Erstes bestimmendes Gefühl: die Angst. Angst um Angehörige, Angst vor der Zukunft. Manche macht das depressiv: 42 Prozent der syrischen Männer im Libanon zeigen entsprechende Symptome. Andere macht es aggressiv. „Männer fühlen sich hilflos. Kein Ego, keine Würde. Deswegen werden sie gewalttätig zu ihren Ehefrauen, sie schreien sie ohne Grund an“, sagt ein Mann.

Die Interviews zeigen, wie sehr das Konstrukt von Männlichkeit ins Wanken gerät. „Der Mann an deiner Seite bedeutet Sicherheit, Schutz, Stabilität“, sagt eine Frau. „Von klein auf habe ich gelernt, dass ein Mann für sein Haus, seine Frau und seine Kinder sorgen muss. Das ist das Einzige, was zählt“, gibt ein Mann zu Protokoll. Aber wie soll er das tun -ohne Haus, ohne Job, ohne Geld? Die Abhängigkeit von humanitärer Hilfe stellt seine Rolle als Versorger der Familie infrage. 37 Prozent der Syrer im Libanon gaben die Arbeitssuche wegen Chancenlosigkeit bereits auf. „Es ist nicht mehr klar, was ein Mann ist. In Syrien habe ich es verstanden, aber jetzt hat sich das verändert“, sagt eine Frau. „Er fühlt sich wie ein Versager“, sagt eine andere.

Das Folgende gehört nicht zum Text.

-- ==== Sys2Proof/Laws/PerInstr.lean ====
section
/-!
SUPPORT. Statements about every instruction as syntax, one lemma per constructor.

Family `SameOpcode` (R49): byte 0 of an instruction in Tolune is the opcode byte of its native word.
-/

namespace Sys2Proof.Laws

/-- The first Tolune byte of an instruction is the opcode of its native word (R49); a step of an engine has neither. -/
def SameOpcode.Statement (i : Instr) : Prop :=
  (encode i).map (fun w => w.extractLsb' 24 8) = (encodeTolune i).map fun v => v.extractLsb' 0 8

/-- Bits above the lower part of a concatenation are bits of the upper part. -/
theorem upper_part {m n k : Nat} (x : BitVec m) (y : BitVec n) (o : Nat) (h : n ≤ o) :
    (x ++ y).extractLsb' o k = x.extractLsb' (o - n) k := by
  ext j hj; simp [BitVec.getLsbD_append, show ¬ (o + j < n) by omega, show o + j - n = o - n + j by omega]

/-- The lowest bits of a concatenation are bits of its lower part. -/
theorem lower_part {m n k : Nat} (x : BitVec m) (y : BitVec n) (h : k ≤ n) :
    (x ++ y).extractLsb' 0 k = y.extractLsb' 0 k := by
  ext j hj; simp [BitVec.getLsbD_append, show (j < n) by omega]

/-- The two spellings of the same parts have the same opcode. -/
theorem opcode_of_parts (p : Parts) : p.native.extractLsb' 24 8 = p.tolune.extractLsb' 0 8 := by
  cases p with
  | three op d a b s =>
    show (op ++ d.setWidth 7 ++ a.setWidth 7 ++ b.setWidth 7 ++ s).extractLsb' 24 8 = (b ++ a ++ d ++ op).extractLsb' 0 8
    rw [lower_part _ _ (by omega), upper_part _ _ _ (by omega), upper_part _ _ _ (by omega), upper_part _ _ _ (by omega), upper_part _ _ _ (by omega)]
  | wide op d i s =>
    show (op ++ d.setWidth 7 ++ i.setWidth 14 ++ s).extractLsb' 24 8 = (i ++ d ++ op).extractLsb' 0 8
    rw [lower_part _ _ (by omega), upper_part _ _ _ (by omega), upper_part _ _ _ (by omega), upper_part _ _ _ (by omega)]
  | jump op i s =>
    show (op ++ i.setWidth 21 ++ s).extractLsb' 24 8 = (i ++ op).extractLsb' 0 8
    rw [lower_part _ _ (by omega), upper_part _ _ _ (by omega), upper_part _ _ _ (by omega)]
  | ext op p =>
    show (op ++ p ++ (0 : BitVec 3)).extractLsb' 24 8 = (p.setWidth 24 ++ op).extractLsb' 0 8
    rw [lower_part _ _ (by omega), upper_part _ _ _ (by omega), upper_part _ _ _ (by omega)]

theorem sameOpcode_of_parts (i : Instr) : SameOpcode.Statement i := by
  unfold SameOpcode.Statement encode encodeTolune
  cases i.parts with
  | none => rfl
  | some p => simp [opcode_of_parts p]

end Sys2Proof.Laws
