/-! ## Small states -/

/-- The word of run 0 of warp 3 is about to issue: a gang of four lanes, window 0 open for every use. -/
def base : State := { State.reset.withFetchWord 32 0 with focus := some (3, 0) }

def inWarp (f : Warp → Warp) (s : State) : State := s.onChip fun c => c.modWarp 3 f
def inRun (f : Run → Run) : State → State := inWarp fun wp => wp.modRun 0 f
def inLanes (f : Nat → Thread → Thread) : State → State := inWarp fun wp => wp.mapLanes [0, 1, 2, 3] f
def inBlock (f : Block → Block) (s : State) : State := s.onChip fun c => c.modBlock 2 f
def inLaunch (f : Launch → Launch) (s : State) : State := s.onChip fun c => c.modLaunch 1 f
def inContext (f : Context → Context) (s : State) : State := s.onChip fun c => c.modContext 65535 f
/-- Registers of every lane by cell. -/
def withRegs (rs : List (Nat × Word)) : State → State :=
  inLanes fun _ t => rs.foldl (fun t e => t.setCell e.1 ⟨e.2, false⟩) t
/-- Bytes in window 0. -/
def withBytes (a : Nat) (bs : List Byte) (s : State) : State :=
  s.onChip fun c => { c with scratch := c.scratch.store a bs false }
def inTolune : State → State := inRun fun r => { r with tolune := true }

theorem permitted_of {s : State} {c : Chip} {w rid : Nat} {i : Instr} {a : Reg} {need : Need} {reads : Bool} {unit : Nat}
    (h : Clean s w rid [a])
    (k : ∀ l ∈ s.lanes w rid, (laneAccess (s.warp w) (s.run w rid) (s.thread w l) i).any
      (fun v => decide (v.1.toNat % unit = 0) && (c.check w need reads true v.1 v.2.1).isNone) = true) :
    Permitted s c w rid i a need reads unit := by
  refine ⟨h, fun l hl => ?_⟩
  obtain ⟨v, hv, h2⟩ := (Option.any_eq_true _ _).mp (k l hl)
  simp only [Bool.and_eq_true, decide_eq_true_eq, Option.isNone_iff_eq_none] at h2
  exact ⟨v.1, v.2.1, v.2.2.1, v.2.2.2, hv, h2.1, h2.2⟩

theorem violates_of {s : State} {w rid l : Nat} {i : Instr} {need : Need} {reads : Bool} {unit : Nat}
    (k : (laneAccess (s.warp w) (s.run w rid) (s.thread w l) i).any
      (fun v => decide (v.1.toNat % unit ≠ 0) || (s.chip.check w need reads true v.1 v.2.1).isSome) = true) :
    Violates s w rid l i need reads unit := by
  obtain ⟨v, hv, h2⟩ := (Option.any_eq_true _ _).mp k
  simp only [Bool.or_eq_true, decide_eq_true_eq] at h2
  exact ⟨v.1, v.2.1, v.2.2.1, v.2.2.2, hv, h2⟩

/-! ## Witnesses: words -/

/-- A list of words that may issue, none naming a bound slot. -/
def Issues (s : State) (is : List Instr) : Prop := ∀ i ∈ is, Ready s 3 0 i ∧ Plain s 3 i

theorem witness_step : (base.agenda = [.word 3 0] ∧ base.frozen = false ∧ base.powered = true ∧
    (base.run 3 0).stray = false ∧ (base.run 3 0).tolune = false ∧ ({ base with agenda := [] } : State).heldBack 3 = false) ∧ NextIs base 3 0 (.nop 0) 0 :=
  ⟨by decide +kernel, placedRun 0, by decide +kernel, by decide +kernel, by decide +kernel, by decide +kernel,
    by unfold Unclaimed; decide +kernel, by decide +kernel, rfl⟩

theorem witness_step_events : (∀ t, exec .slipwayLinkFence { base with agenda := [], focus := none } = .next t → t.focus = none) ∧
    exec (.toluneInstruction 3 0) { inTolune base with agenda := [], focus := none } = .next { inTolune base with agenda := [] } ∧
      (inTolune base).focus = some (3, 0) ∧ NextIs { inTolune base with agenda := [] } 3 0 (.nop 0) 0 :=
  ⟨fun t h => by cases h; rfl, rfl, by decide +kernel, { placedRun 0 with tolune := true }, by decide +kernel, by decide +kernel,
    by decide +kernel, by decide +kernel, by unfold Unclaimed; decide +kernel, by decide +kernel, rfl⟩

/-- `t0` is unwritten; the result of an earlier word is pending in `g4`. -/
theorem witness_no_issue : (gate base.chip 3 0 (.add 4 120 5 0) = .illegal .temporaryUnwritten ∧ Unclaimed base 3 0 ∧
      (Sparse.find base.chip.warps 3).isSome ∧ (encode (.add 4 120 5 0)).isSome) ∧
    ∃ leaf, gate (inLanes (fun _ t => { t with pend := [⟨.load, [(4, ⟨0, false⟩)], 0⟩] }) base).chip 3 0 (.add 5 4 4 0) =
      .wait leaf := by
  refine ⟨by unfold Unclaimed; decide +kernel, _, rfl⟩

/-- Window 2 is closed; an `ldo` of an odd address is misaligned. -/
theorem witness_violations :
    let s := withRegs [(5, 0x20000000), (6, 2)] base
    (Issues s [.ldw 4 5 0 0, .stw 4 5 0 0, .ldo 4 6 10 0 0 0] ∧ Unclaimed s 3 0 ∧ Clean s 3 0 [4, 5, 6]) ∧
      (∀ l ∈ s.lanes 3 0, Violates s 3 0 l (.ldw 4 5 0 0) .load true 1 ∧ Violates s 3 0 l (.stw 4 5 0 0) .store false 1 ∧
        Violates s 3 0 l (.ldo 4 6 10 0 0 0) .load true 4) := by
  refine ⟨by unfold Issues Ready Plain Unclaimed Clean; decide +kernel, fun l hl => ?_⟩
  have : l ∈ [0, 1, 2, 3] := hl
  simp only [List.mem_cons, List.not_mem_nil, or_false] at this
  rcases this with rfl | rfl | rfl | rfl <;> exact ⟨violates_of (by decide +kernel), violates_of (by decide +kernel),
    violates_of (by decide +kernel)⟩

/-- A three-register word, a pair, an immediate into a temporary, and a divide. -/
theorem witness_integer : Issues base [.mad 119 2 3 0, .add64 118 0 4 0, .addi 120 1 (-64) 0, .remu 1 2 3 0] ∧
    (intEffect (.mad 119 2 3 0)).isSome ∧ (intEffect (.add64 118 0 4 0)).isSome ∧ (intEffect (.addi 120 1 (-64) 0)).isSome ∧
    (divideResult (.remu 1 2 3 0)).isSome := by
  unfold Issues Ready Plain; decide +kernel

theorem witness_float : Issues base [.ffma 1 2 3 0, .ddiv 118 4 6 0, .cvt 2 4 17 0] ∧
    (floatForm (.ffma 1 2 3 0)).isSome ∧ (floatForm (.ddiv 118 4 6 0)).isSome ∧ (floatForm (.cvt 2 4 17 0)).isSome := by
  unfold Issues Ready Plain; decide +kernel

theorem witness_rounding : bf16 ∈ [f64, f32, f16, bf16] ∧ (1 : Nat) ≠ 0 := by decide
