-- ==== Sys2Proof/Machine/State.lean ====
section
/-! DEFINITION. The state of the machine: the ten registers of spec/10_state.md R10, "the complete architectural
state of the block", beside the block's parameters (R5), the inputs its agents supply (R9) and the record of what
an observer has seen (R119), none of which is a register. -/

namespace Sys2Proof.Machine

open Sys2Proof

/-- The four values of the register `mode` (R18). -/
inductive Mode where
  /-- The dispatcher waits for a command byte. -/
  | idle
  /-- It is sending the burst of command 1. -/
  | dump
  /-- It is sending the greeting of command 2. -/
  | hello
  /-- It waits for the operand of command 3. -/
  | arg
  deriving DecidableEq, Repr

/-- The three cases of a byte that leaves on the TX port (R53, R57). The wire carries only the byte; the kind is the
record's remark. -/
inductive TxKind where
  | forwarded
  | burst
  | greeting
  deriving DecidableEq, Repr

/-- One line of a trace: an operation that touched a port, with what was seen of it (R54's notation). -/
inductive TraceLine where
  /-- A `TICK` wrote this level to `pwm_out`. -/
  | tick (level : Bool)
  /-- A `CONV` latched this result. -/
  | conv (r : Byte)
  /-- The block took this byte from the receive stream. -/
  | rx (b : Byte)
  /-- The transport took this byte from the TX port (`TxOut(b)` of R8). -/
  | txack (kind : TxKind) (b : Byte)
  deriving DecidableEq, Repr

/-- The range of `idx` in each `mode` (R18): 0 in `IDLE` and `ARG`, "1 <= `idx` <= `BURST_LEN`" in `DUMP`,
"0 <= `idx` < `GREET_LEN`" in `HELLO`. -/
def dispatcherInRange (p : Params) (mode : Mode) (idx : Nat) : Bool :=
  match mode with
  | .idle => idx == 0
  | .dump => decide (1 ≤ idx) && decide (idx ≤ p.burstLen)
  | .hello => decide (idx < p.greeting.length)
  | .arg => idx == 0

/-- The machine's state: the ten registers of a block (R10; `Block` is that type alone) and, because the host's step takes a state and
nothing else, what R10 makes parameters of the step (assumptions 1, 2, 6) and the observer's record (assumption 3). `dec_count` above `K` and `idx` outside its range have no value here: "a model should make
them unrepresentable ... rather than give them a meaning" (R14; U15 of spec/93_implementation_defined.md). -/
structure State where
  /-- The block's parameters (R5); no operation writes them. -/
  params : Params
  /-- `setpoint` (R11). -/
  setpoint : Byte
  /-- `phase` (R12). -/
  phase : Byte
  /-- `reading` (R13). -/
  reading : Byte
  /-- `dec_count` (R14). -/
  decCount : Nat
  /-- `pwm_out` (R15). -/
  pwmOut : Bool
  /-- `fwd_valid` (R16). -/
  fwdValid : Bool
  /-- `fwd_data` (R16). -/
  fwdData : Byte
  /-- `ovr` (R17). -/
  ovr : Bool
  /-- `mode` (R18). -/
  mode : Mode
  /-- `idx` (R18). -/
  idx : Nat
  /-- MODEL: the inputs already placed for the cycles to come, the next cycle's first (assumption 1). -/
  pending : List Inputs
  /-- MODEL: the number of clock cycles so far, the argument of the free value `Config.environment` (assumption 2). -/
  cycle : Nat
  /-- MODEL: what an observer of the ports has recorded since the last `RESET`, oldest first (assumption 3). -/
  trace : List TraceLine
  /-- "range 0..`K`" (R10, R77). -/
  decCount_le : decCount ≤ params.K
  /-- The invariant of R18. -/
  idx_ok : dispatcherInRange params mode idx = true
  deriving DecidableEq, Repr

/-- Why the machine stops with a fault: there is no reason. "No operation, in any state, with any operand, can fault,
trap, abort or be refused" (R105). -/
inductive Fault where
  deriving DecidableEq, Repr

/-- Why an operation is refused. -/
inductive Refusal where
  /-- Raised only by an arm of `exec` that has no meaning yet; no arm raises it. Safe. -/
  | notModelled (mnemonic : String)
  deriving DecidableEq, Repr

/-- A block with these parameters right after `RESET`: every register at its value of R27; no input placed, no cycle
counted, nothing recorded. -/
def State.resetWith (p : Params) : State where
  params := p
  setpoint := 0x00
  phase := 0x00
  reading := 0x00
  decCount := 0
  pwmOut := false
  fwdValid := false
  fwdData := 0x00
  ovr := false
  mode := .idle
  idx := 0
  pending := []
  cycle := 0
  trace := []
  decCount_le := Nat.zero_le _
  idx_ok := rfl

/-- The machine right after reset, at the reference parameters (R27, R5). -/
def State.reset : State := State.resetWith Params.reference

end Sys2Proof.Machine
end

Offenbar stehen die Frauen bereit, diese Leerstelle zu füllen. „Die Frauen machen alles. Wir warten nur. Männer schämen sich, Hilfe zu holen“, gibt ein Mann zu. „Frauen arbeiten jetzt“, sagt eine Frau. Weil die Polizei auf der Straße häufiger Männer als Frauen kontrolliert, veränderten sich sogar die Bewegungsmuster: „Manchmal können Männer ohne Frauen gar nicht mehr rausgehen“, berichtet eine. 25 Prozent der Befragten geben an, die Ehefrau habe seit der Migration in der Familie mehr zu sagen, sie treffe mehr Entscheidungen. „Männer spüren, dass Frauen stärker geworden sind.“

Und was machen die Männer?“Manche helfen den Frauen im Haushalt, es ist besser, als nichts zu tun“, sagt einer. Da drei von vier Flüchtlingskindern im Libanon nicht in die Schule gehen und der Krieg die Familie emotional zusammenschweißt, erzählen Väter, ihr Verhältnis zu ihren Kindern sei enger geworden. So hoffnungslos die Situation im Libanon auch ist – sie zeigt, dass das Verhältnis zwischen Männern und Frauen veränderbar ist; nicht nur durch Bildung oder bewusste Entscheidungen, sondern manchmal auch durch materielle Faktoren und traumatische Ereignisse, die man sich nicht aussuchen kann.

„Wir Libanesen/Syrer müssen mehr für die Gleichberechtigung von Männern und Frauen tun“, sagen heute 68 Prozent der Männer und 87 Prozent der Frauen. Das Patriarchat ist zwar noch mächtig. Aber der Zweifel ist gesät.